▶ Given data:
┌──
-- ==== Sys2Proof/Machine/Assembler.lean ====
section
/-! DEFINITION. The Output Assembler (42_output_assembler.md): `Emit`, commit, `Flush`, `OutRead`. -/

namespace Sys2Proof.Machine

/-- `WRIDX & 3`: the lane the next byte goes to, and the number of pending bytes (R27, R171). -/
def lane (s : State) : Nat := s.wridx.toNat % 4

/-- `WRIDX & ~3`: the first output index that is not committed (R27, R45). -/
def pendingBase (s : State) : Nat := s.wridx.toNat / 4 * 4

/-- `(ACC & ~(0xFF << (8*lane))) | (b << (8*lane))` (R171). -/
def insertLane (acc : Word) (k : Nat) (b : Byte) : Word :=
  (acc &&& ~~~(0xFF#32 <<< (8 * k))) ||| (b.setWidth 32 <<< (8 * k))

/-- Commit (R172): the accumulated word goes to OMEM with all byte enables, and `ACC <- 0`. -/
def commit (s : State) : Except Stop State := do
  let m ← omemWriteMasked s (s.wridx.toNat - 4) s.acc 0b1111#4
  .ok (s.setOutput 0 m)

/-- `Emit(b)` (R171): the bound check, the lane, `LASTB`, `WRIDX`, and the commit when `WRIDX & 3`
becomes 0. -/
def emit (b : Byte) (s : State) : Except Stop State :=
  if s.osize.toNat ≤ s.wridx.toNat then raiseCorrupt .outputOverrun
  else
    let t := s.setEmitted (s.wridx + 1) (insertLane s.acc (lane s) b) b
    if lane t = 0 then commit t else .ok t

/-- `Flush()` (R174): the pending lanes go to OMEM with byte enables `mask(WRIDX & 3)`; `ACC` stays. -/
def flush (s : State) : Except Stop State :=
  if lane s = 0 then .ok s
  else do
    let m ← omemWriteMasked s (pendingBase s) s.acc (BitVec.ofNat 4 (2 ^ lane s - 1))
    .ok (s.setOutput s.acc m)

/-- `OutRead(j)` (R175): a pending byte is forwarded from `ACC`, a committed one read from OMEM. -/
def outRead (j : Nat) (s : State) : Except Stop Byte :=
  if pendingBase s ≤ j then .ok (byteOf s.acc (j % 4)) else omemReadByte s j

end Sys2Proof.Machine
end

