-- ==== Sys2Proof/Tests/Slice0.lean ====
section
/-! SUPPORT. Tests: expected values come from spec/95_test_vectors.md (the section is named at each test),
and one witness per statement of Certificates/Slice0/Obligations.lean that has hypotheses. -/

namespace Sys2Proof.Tests

open Sys2Proof.Machine Sys2Proof.Safety

/-! ## States for the tests -/

/-- The spec's own test parameters (95_test_vectors.md section 1) with small memories. -/
def par : Params := ⟨Config.testSignature, Config.testTable, 28, 8⟩

/-- A container word list as IMEM. -/
def words (ws : List Word) : Memory := (ws.zipIdx).foldl (fun m p => m.writeWord (4 * p.2) p.1) []

/-- A container with the test signature at both ends. -/
def container (size : Word) (stream : List Word) : List Word :=
  [Config.testSignature, 0, size] ++ stream ++ [Config.testSignature]

/-- A call that has just been started on a container. -/
def call (ws : List Word) : State :=
  { State.reset with
    par := par, imem := words ws, inLen := BitVec.ofNat 32 (4 * ws.length), phase := .validate }

/-- The same call in mid-decode: `RDCUR = r`, `CNT = k`, `w` bytes emitted, all still in `ACC`. -/
def mid (ws : List Word) (r k w : Nat) (acc : Word) (last : Byte) (ph : Phase) : State :=
  let s : State := { call ws with
    n := BitVec.ofNat 30 ws.length, osize := ws.getD 2 0, rdcur := BitVec.ofNat 32 r
    cnt := BitVec.ofNat 6 k, la := (words ws).readWord (4 * (r - 1)), wridx := BitVec.ofNat 32 w
    acc := acc, lastb := last, phase := ph }
  { s with cur := s.windowAt s.streamPos }

/-- A state of a given phase with host moves pending. -/
def host (ph : Phase) (ms : List HostMove) : State :=
  { State.reset with par := par, phase := ph, hostMoves := ms }

/-- The next state, if there is one. -/
def after (o : Host.Outcome State Fault Refusal) : Option State :=
  match o with
  | .next s => some s
  | .fault _ => none
  | .refused _ => none

theorem next_of_after {o : Host.Outcome State Fault Refusal} {t : State} (h : after o = some t) :
    o = .next t := by
  cases o <;> simp_all [after]

/-- The refusal, if there is one. -/
def refusal (o : Host.Outcome State Fault Refusal) : Option Refusal :=
  match o with
  | .next _ => none
  | .fault _ => none
  | .refused r => some r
└──
▶ Problem to solve:
Your reply should contain every record, unchanged and complete.

▶ Answer space:
-- ==== Sys2Proof/Machine/Assembler.lean ====
section
/-! DEFINITION. The Output Assembler (42_output_assembler.md): `Emit`, commit, `Flush`, `OutRead`. -/

namespace Sys2Proof.Machine

/-- `WRIDX & 3`: the lane the next byte goes to, and the number of pending bytes (R27, R171). -/
def lane (s : State) : Nat := s.wridx.toNat % 4

/-- `WRIDX & ~3`: the first output index that is not committed (R27, R45). -/
def pendingBase (s : State) : Nat := s.wridx.toNat / 4 * 4

/-- `(ACC & ~(0xFF << (8*lane))) | (b << (8*lane))` (R171). -/
def insertLane (acc : Word) (k : Nat) (b : Byte) : Word :=
  (acc &&& ~~~(0xFF#32 <<< (8 * k))) ||| (b.setWidth 32 <<< (8 * k))

/-- Commit (R172): the accumulated word goes to OMEM with all byte enables, and `ACC <- 0`. -/
def commit (s : State) : Except Stop State := do
  let m ← omemWriteMasked s (s.wridx.toNat - 4) s.acc 0b1111#4
  .ok (s.setOutput 0 m)

/-- `Emit(b)` (R171): the bound check, the lane, `LASTB`, `WRIDX`, and the commit when `WRIDX & 3`
becomes 0. -/
def emit (b : Byte) (s : State) : Except Stop State :=
  if s.osize.toNat ≤ s.wridx.toNat then raiseCorrupt .outputOverrun
  else
    let t := s.setEmitted (s.wridx + 1) (insertLane s.acc (lane s) b) b
    if lane t = 0 then commit t else .ok t

/-- `Flush()` (R174): the pending lanes go to OMEM with byte enables `mask(WRIDX & 3)`; `ACC` stays. -/
def flush (s : State) : Except Stop State :=
  if lane s = 0 then .ok s
  else do
    let m ← omemWriteMasked s (pendingBase s) s.acc (BitVec.ofNat 4 (2 ^ lane s - 1))
    .ok (s.setOutput s.acc m)

/-- `OutRead(j)` (R175): a pending byte is forwarded from `ACC`, a committed one read from OMEM. -/
def outRead (j : Nat) (s : State) : Except Stop Byte :=
  if pendingBase s ≤ j then .ok (byteOf s.acc (j % 4)) else omemReadByte s j

end Sys2Proof.Machine
end

-- ==== Sys2Proof/Tests/Slice0.lean ====
section
/-! SUPPORT. Tests: expected values come from spec/95_test_vectors.md (the section is named at each test),
and one witness per statement of Certificates/Slice0/Obligations.lean that has hypotheses. -/

namespace Sys2Proof.Tests

open Sys2Proof.Machine Sys2Proof.Safety

/-! ## States for the tests -/

/-- The spec's own test parameters (95_test_vectors.md section 1) with small memories. -/
def par : Params := ⟨Config.testSignature, Config.testTable, 28, 8⟩

/-- A container word list as IMEM. -/
def words (ws : List Word) : Memory := (ws.zipIdx).foldl (fun m p => m.writeWord (4 * p.2) p.1) []

/-- A container with the test signature at both ends. -/
def container (size : Word) (stream : List Word) : List Word :=
  [Config.testSignature, 0, size] ++ stream ++ [Config.testSignature]

/-- A call that has just been started on a container. -/
def call (ws : List Word) : State :=
  { State.reset with
    par := par, imem := words ws, inLen := BitVec.ofNat 32 (4 * ws.length), phase := .validate }

/-- The same call in mid-decode: `RDCUR = r`, `CNT = k`, `w` bytes emitted, all still in `ACC`. -/
def mid (ws : List Word) (r k w : Nat) (acc : Word) (last : Byte) (ph : Phase) : State :=
  let s : State := { call ws with
    n := BitVec.ofNat 30 ws.length, osize := ws.getD 2 0, rdcur := BitVec.ofNat 32 r
    cnt := BitVec.ofNat 6 k, la := (words ws).readWord (4 * (r - 1)), wridx := BitVec.ofNat 32 w
    acc := acc, lastb := last, phase := ph }
  { s with cur := s.windowAt s.streamPos }

/-- A state of a given phase with host moves pending. -/
def host (ph : Phase) (ms : List HostMove) : State :=
  { State.reset with par := par, phase := ph, hostMoves := ms }

/-- The next state, if there is one. -/
def after (o : Host.Outcome State Fault Refusal) : Option State :=
  match o with
  | .next s => some s
  | .fault _ => none
  | .refused _ => none

theorem next_of_after {o : Host.Outcome State Fault Refusal} {t : State} (h : after o = some t) :
    o = .next t := by
  cases o <;> simp_all [after]

/-- The refusal, if there is one. -/
def refusal (o : Host.Outcome State Fault Refusal) : Option Refusal :=
  match o with
  | .next _ => none
  | .fault _ => none
  | .refused r => some r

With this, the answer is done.